Blessed assurance, Jesus is mine! Both women knew just what that meant, though they came from very different backgrounds. One was born to New York’s high society and married the founder of the Metropolitan Life Insurance Company. The other was born to a hardscrabble life up in Putnam County and now lived among black servants and day laborers in a tenement down at Varick and Canal Streets. But they both belonged to Jesus. They both belonged to Jesus, to whom, in Fanny’s words, they submitted in perfect delight, in whose Spirit they were born and in whose blood they were washed, with whose goodness they were filled and in whom they were lost in love. Their theology was straight from the Scripture they both knew by heart.

Their “Blessed Assurance” was Jesus himself. This was their story, this was their song, as they both praised their Savior all the day long. This has been the story and song of Christians for 20 centuries. In 1968, Jerome Hines published his Christian testimony under this title: This is My Story, This is My Song.
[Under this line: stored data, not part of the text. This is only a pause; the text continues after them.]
-- ==== Sys2Proof/Certificates/Slice0/Obligations.lean ====
section
/-! DEFINITION. The statements for the provers. Each docstring names the rules of spec/ the statement rests on. -/

open Sys2Proof Sys2Proof.Machine

/-! ## The machine as a whole -/

/-- The interface of a block: a step takes the command at the front of the queue and runs it with the queue's rest. -/
def Obligations.StepRunsTheFrontCommand : Prop :=
  ∀ (c : Instr) (rest : List Instr) (s : State), s.pending = c :: rest →
    step s = exec c (s.updPending fun _ => rest)

/-- R141, R143. What a step on an empty queue does is the model's choice (log 2). -/
def Obligations.EmptyQueueIsOneToneClockPeriod : Prop :=
  ∀ s : State, s.pending = [] →
    step s = .next (if s.lines.resetLow = true then s else
      { s with cycle := s.cycle.map fun c =>
          if c.counter = 0 then c
          else if (c.phase + 1) % 640 = 0 then
            { c with phase := c.phase + 1, counter := c.counter - 1, elapsed := c.elapsed + 1 }
          else { c with phase := c.phase + 1 } })

/-- Every command, in every state, answers a next state, and changes no block outside those `touches` lists for it. -/
def Obligations.EveryCommandAnswersWithinItsFrame : Prop :=
  ∀ (i : Instr) (s : State), ∃ t, exec i s = .next t ∧ changesOnly (touches i) s t

/-- R157, R159 to R161: while RESET is low no command but RESET_RELEASE changes a block, only the level of SUPPLY_OK
follows its line, and the three outputs are low. That nothing else moves meanwhile is the model's reading (log 30). -/
def Obligations.NothingHappensWhileResetIsLow : Prop :=
  ∀ (i : Instr) (s : State), s.lines.resetLow = true →
    (s.tone = false ∧ s.vib = false ∧ s.evt = false) ∧
    (i ≠ .resetRelease → exec i s = .next (match i with
      | .supplyOkFall => { s with lines := { s.lines with supplyOk := false } }
      | .supplyOkRise => { s with lines := { s.lines with supplyOk := true } }
      | _ => s))

/-- The invariants of this file hold right after hardware reset. -/
def Obligations.ResetMeetsTheInvariants : Prop :=
  State.reset.ok ∧ Story State.reset ∧ KeyLaw State.reset ∧ StoreSettled State.reset ∧ FieldsOk State.reset

/-- R2, R3, R14, R17, R18, R21, R24, R34, R47, R62, R76, R93, R101, R105, R109, R112, R138, R139, R144, R151, R154,
R163, R166, R176, R179, R184: every step keeps every block in the form the spec gives it. The clause `held` of
`State.ok`, that the blocks stand at their reset values already while RESET is low (R157), is the model's reading
(log 21). -/
def Obligations.EveryStepKeepsEveryBlock : Prop :=
  ∀ s t : State, s.ok → step s = .next t → t.ok
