-- ==== Sys2Proof/Laws/State.lean ====
section
/-! SUPPORT. What the update of one block does to each block of the state. -/

namespace Sys2Proof.Machine

-- Checked one declaration at a time, so that the package as one text keeps within its memory limit.
set_option Elab.async false

/-! ## lines -/

section
variable (s : State) (f : Lines → Lines)

@[simp] theorem State.updLines_lines : (s.updLines f).lines = f s.lines := rfl
@[simp] theorem State.updLines_modem : (s.updLines f).modem = s.modem := rfl
@[simp] theorem State.updLines_slots : (s.updLines f).slots = s.slots := rfl
@[simp] theorem State.updLines_location : (s.updLines f).location = s.location := rfl
@[simp] theorem State.updLines_time : (s.updLines f).time = s.time := rfl
@[simp] theorem State.updLines_history : (s.updLines f).history = s.history := rfl
@[simp] theorem State.updLines_store : (s.updLines f).store = s.store := rfl
@[simp] theorem State.updLines_pres : (s.updLines f).pres = s.pres := rfl
@[simp] theorem State.updLines_cycle : (s.updLines f).cycle = s.cycle := rfl
@[simp] theorem State.updLines_keys : (s.updLines f).keys = s.keys := rfl
@[simp] theorem State.updLines_receipts : (s.updLines f).receipts = s.receipts := rfl
@[simp] theorem State.updLines_settings : (s.updLines f).settings = s.settings := rfl
@[simp] theorem State.updLines_host : (s.updLines f).host = s.host := rfl
@[simp] theorem State.updLines_events : (s.updLines f).events = s.events := rfl
@[simp] theorem State.updLines_draws : (s.updLines f).draws = s.draws := rfl
@[simp] theorem State.updLines_pending : (s.updLines f).pending = s.pending := rfl

end

/-! ## modem -/

section
variable (s : State) (f : ModemPort → ModemPort)

@[simp] theorem State.updModem_lines : (s.updModem f).lines = s.lines := rfl
@[simp] theorem State.updModem_modem : (s.updModem f).modem = f s.modem := rfl
@[simp] theorem State.updModem_slots : (s.updModem f).slots = s.slots := rfl
@[simp] theorem State.updModem_location : (s.updModem f).location = s.location := rfl
@[simp] theorem State.updModem_time : (s.updModem f).time = s.time := rfl
@[simp] theorem State.updModem_history : (s.updModem f).history = s.history := rfl
@[simp] theorem State.updModem_store : (s.updModem f).store = s.store := rfl
@[simp] theorem State.updModem_pres : (s.updModem f).pres = s.pres := rfl
@[simp] theorem State.updModem_cycle : (s.updModem f).cycle = s.cycle := rfl
@[simp] theorem State.updModem_keys : (s.updModem f).keys = s.keys := rfl
@[simp] theorem State.updModem_receipts : (s.updModem f).receipts = s.receipts := rfl
@[simp] theorem State.updModem_settings : (s.updModem f).settings = s.settings := rfl
@[simp] theorem State.updModem_host : (s.updModem f).host = s.host := rfl
@[simp] theorem State.updModem_events : (s.updModem f).events = s.events := rfl
@[simp] theorem State.updModem_draws : (s.updModem f).draws = s.draws := rfl
@[simp] theorem State.updModem_pending : (s.updModem f).pending = s.pending := rfl
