/-- R184: a slot posting keeps one entry for each slot and one for each device kind. -/
theorem mergeSlotPosting_wf (i : SlotIndex) (key : Key) (revision : BitVec 4) (kind : SlotKind) {l : List EventEntry}
    (h : EventsWf l) : EventsWf (mergeSlotPosting i key revision kind l) where
  slots := by
    rw [mergeSlotPosting_slots]
    split
    · exact h.slots
    · rename_i hi
      refine List.nodup_append.2 ⟨h.slots, by simp, ?_⟩
      intro a ha b hb
      rw [List.mem_singleton.1 hb]
      exact fun hab => hi (hab ▸ ha)
  devices := by rw [mergeSlotPosting_devices]; exact h.devices
  counts := mergeSlotPosting_counts i key revision kind l h.counts

theorem mergeDevicePosting_devices (kind : DeviceKind) (detail : Detail) (l : List EventEntry) :
    (mergeDevicePosting kind detail l).filterMap EventEntry.deviceKind =
      if kind ∈ l.filterMap EventEntry.deviceKind then l.filterMap EventEntry.deviceKind
      else l.filterMap EventEntry.deviceKind ++ [kind] := by
  induction l with
  | nil => rfl
  | cons e l ih =>
    cases e with
    | device k n d =>
      by_cases h : k = kind
      · subst h; simp [mergeDevicePosting]
      · have h' : kind ≠ k := fun e => h e.symm
        simp only [mergeDevicePosting, if_neg h, List.filterMap_cons, deviceKind_device, ih, List.mem_cons, h', false_or]
        split <;> rfl
    | slot j k r kinds => exact ih

theorem mergeDevicePosting_slots (kind : DeviceKind) (detail : Detail) (l : List EventEntry) :
    (mergeDevicePosting kind detail l).filterMap EventEntry.slotIndex = l.filterMap EventEntry.slotIndex := by
  induction l with
  | nil => rfl
  | cons e l ih =>
    cases e with
    | device k n d =>
      by_cases h : k = kind
      · simp [mergeDevicePosting, h, List.filterMap_cons]
      · simp only [mergeDevicePosting, if_neg h]; exact ih
    | slot j k r kinds => simp only [mergeDevicePosting, List.filterMap_cons, slotIndex_slot, ih]

theorem mergeDevicePosting_counts (kind : DeviceKind) (detail : Detail) (l : List EventEntry) (h : ∀ e ∈ l, e.countOk) :
    ∀ e ∈ mergeDevicePosting kind detail l, e.countOk := by
  induction l with
  | nil => simp [mergeDevicePosting, EventEntry.countOk]
  | cons e l ih =>
    have hl := ih fun e he => h e (List.mem_cons_of_mem _ he)
    have he := h e List.mem_cons_self
    cases e with
    | device k n d =>
      simp only [mergeDevicePosting]
      split
      · intro e' he'
        rcases List.mem_cons.1 he' with rfl | he'
        · have : 1 ≤ n ∧ n ≤ 255 := he
          simp only [EventEntry.countOk, bump]
          omega
        · exact h e' (List.mem_cons_of_mem _ he')
      · intro e' he'
        rcases List.mem_cons.1 he' with rfl | he'
        · exact he
        · exact hl e' he'
    | slot j k r kinds =>
      intro e' he'
      rcases List.mem_cons.1 he' with rfl | he'
      · trivial
      · exact hl e' he'

/-- R184: a device posting keeps one entry for each slot and one for each device kind. -/
theorem mergeDevicePosting_wf (kind : DeviceKind) (detail : Detail) {l : List EventEntry} (h : EventsWf l) :
    EventsWf (mergeDevicePosting kind detail l) where
  slots := by rw [mergeDevicePosting_slots]; exact h.slots
  devices := by
    rw [mergeDevicePosting_devices]
    split
    · exact h.devices
    · rename_i hi
      refine List.nodup_append.2 ⟨h.devices, by simp, ?_⟩
      intro a ha b hb
      rw [List.mem_singleton.1 hb]
      exact fun hab => hi (hab ▸ ha)
  counts := mergeDevicePosting_counts kind detail l h.counts

theorem EventsWf.filter {l : List EventEntry} (h : EventsWf l) (p : EventEntry → Bool) : EventsWf (l.filter p) where
  slots := h.slots.sublist (List.filter_sublist.filterMap _)
  devices := h.devices.sublist (List.filter_sublist.filterMap _)
  counts := fun e he => h.counts e (List.mem_of_mem_filter he)

theorem EventsWf.nil : EventsWf [] := ⟨List.nodup_nil, List.nodup_nil, fun _ h => by cases h⟩

theorem postDevice_keeps (kind : DeviceKind) (detail : Detail) : Keeps [.events] s (postDevice kind detail s) :=
  .updEvents (mergeDevicePosting_wf kind detail)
But these days, there’s a new spin on these words. “This is my story” morphs into “This is my story.” It’s all about me! In postmodern parlance, “Jesus is mine” means I can make Jesus mean whatever I want him to mean. So there’s a self-serving “Jesus” for this and a self-serving “Jesus” for that. Such a perverted “Jesus” is the private property of entrepreneurs, propagandists and promoters of everything from diets to cars to whether or not we should be at war with Iraq. A perverted “Jesus” props up even anti-Christian bigotry. It’s all as though Messiah Jesus is just a Michael Jordan – a useable celebrity for endorsing products and pushing pet projects – and you don’t even have to pay him a royalty. All the copyrights ran out ages ago.

Vegetarians say we’re in danger from red meat. So they ask “What Would Jesus Eat?” – implying he would not eat meat. But they overlook the fact that he did eat meat. Environmentalists say we’re in danger from SUVs. They ask “What Would Jesus Drive?” – implying he wouldn’t drive an SUV. But they overlook the fact that he never drove a Mini either.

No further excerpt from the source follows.